# Work item
Lines from the one containing "rw [if_pos htag, decodeAt_illegalTag" through the final line of the entries below: reproduce them exactly, all of them and only them.

# Collected data entries
>>>

/-- 40_fetch_dispatch.md R104. -/
theorem decodeAt_truncated (h : a < s.imageLen.toNat) (ht : tagOf (headTag (s.image.read a)) = some tag)
    (hl : s.imageLen.toNat < a + tag.length) : decodeAt s a = .error .fetchRange := by
  have hw : (fetchWindow s a).tail.length + 1 < tag.length := by
    have := tag_length_le_window_iff h tag
    omega
  rw [decodeAt, fetchWindow_eq_head_cons h, decode_truncated ht hw]
  rfl

theorem decodeAt_reservedField (h : a < s.imageLen.toNat) (ht : tagOf (headTag (s.image.read a)) = some tag)
    (hl : a + tag.length ≤ s.imageLen.toNat)
    (hr : tag ≠ .branch ∧ (headCond (s.image.read a) ≠ 0 ∨ headInv (s.image.read a) ≠ 0)) :
    decodeAt s a = .error .reservedField := by
  rw [decodeAt, fetchWindow_eq_head_cons h, decode_reservedField ht ((tag_length_le_window_iff h tag).2 hl) hr]
  rfl

/-- 30_encoding.md R98, all its checks passed: the term the tag names, with the fields and operands that stand there. -/
theorem decodeAt_eq_term (h : a < s.imageLen.toNat) (ht : tagOf (headTag (s.image.read a)) = some tag)
    (hl : a + tag.length ≤ s.imageLen.toNat)
    (hr : ¬(tag ≠ .branch ∧ (headCond (s.image.read a) ≠ 0 ∨ headInv (s.image.read a) ≠ 0))) :
    decodeAt s a = .ok (tag.term (condOf (headCond (s.image.read a))) (headInv (s.image.read a) == 1)
      (targetAt s a) (countAt s a)) := by
  obtain ⟨rest, hp⟩ := assemble_window (condOf (headCond (s.image.read a))) (headInv (s.image.read a) == 1) hl
  rw [decodeAt, fetchWindow_eq_head_cons h,
    decode_of_assemble ht ((tag_length_le_window_iff h tag).2 hl) hr hp]

end

end Machine

end Sys2Proof
end

section
/-! The statement about the decoder at an offset of the image (30_encoding.md R98). -/
namespace Sys2Proof.Proofs
open Sys2Proof.Machine

/-- Settles O3: the checks are taken in the rule's order, each with the decoder's outcome for it; past them the tag has
a name, and the fields and operands of the term it names are the rule's sums. -/
theorem decoderFollowsTheRule : Obligations.DecoderFollowsTheRule := by
  intro s fa len b tag cond inv size word count
  by_cases hend : len ≤ fa
  · rw [if_pos hend, decodeAt_pastEnd hend]
  have hin : fa < s.imageLen.toNat := Nat.not_le.1 hend
  rw [if_neg hend]
  cases ht : tagOf (headTag (s.image.read fa)) with
  | none =>
    have htag : 9 ≤ tag := (tagOf_eq_none.1 ht).trans_eq (headTag_toNat _)
    rw [if_pos htag, decodeAt_illegalTag hin ht]
  | some t =>
    have htag : tag = (Config.tagNumber t).toNat := (tagNumber_toNat_of_tagOf ht).symm
    have hsize : size = t.length := by rw [Tag.length_eq, ← htag]
    have hlegal : ¬ 9 ≤ tag := by rw [htag]; exact Nat.not_le.2 (tagNumber_lt_nine t)
    rw [if_neg hlegal, hsize]
    by_cases hfit : len < fa + t.length
    · rw [if_pos hfit, decodeAt_truncated hin ht hfit]
    have hl : fa + t.length ≤ s.imageLen.toNat := Nat.not_lt.1 hfit
    rw [if_neg hfit]
    by_cases hr : tag ≠ 4 ∧ (cond ≠ 0 ∨ inv ≠ 0)
    · rw [if_pos hr, decodeAt_reservedField hin ht hl ((reservedField_iff ht).2 hr)]
    have hword : targetAt s fa = word := joinTarget_eq_ofNat ..
    have hcount : countAt s fa = count := joinCount_eq_ofNat ..
    rw [if_neg hr, decodeAt_eq_term hin ht hl (mt (reservedField_iff ht).1 hr), hword, hcount, condOf_eq,
      headCond_toNat, headInv_beq_one, htag]
    cases t <;> rfl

<<<

# Your response
    rw [if_pos htag, decodeAt_illegalTag hin ht]
  | some t =>
    have htag : tag = (Config.tagNumber t).toNat := (tagNumber_toNat_of_tagOf ht).symm
    have hsize : size = t.length := by rw [Tag.length_eq, ← htag]
    have hlegal : ¬ 9 ≤ tag := by rw [htag]; exact Nat.not_le.2 (tagNumber_lt_nine t)
    rw [if_neg hlegal, hsize]
    by_cases hfit : len < fa + t.length
    · rw [if_pos hfit, decodeAt_truncated hin ht hfit]
    have hl : fa + t.length ≤ s.imageLen.toNat := Nat.not_lt.1 hfit
    rw [if_neg hfit]
    by_cases hr : tag ≠ 4 ∧ (cond ≠ 0 ∨ inv ≠ 0)
    · rw [if_pos hr, decodeAt_reservedField hin ht hl ((reservedField_iff ht).2 hr)]
    have hword : targetAt s fa = word := joinTarget_eq_ofNat ..
    have hcount : countAt s fa = count := joinCount_eq_ofNat ..
    rw [if_neg hr, decodeAt_eq_term hin ht hl (mt (reservedField_iff ht).1 hr), hword, hcount, condOf_eq,
      headCond_toNat, headInv_beq_one, htag]
    cases t <;> rfl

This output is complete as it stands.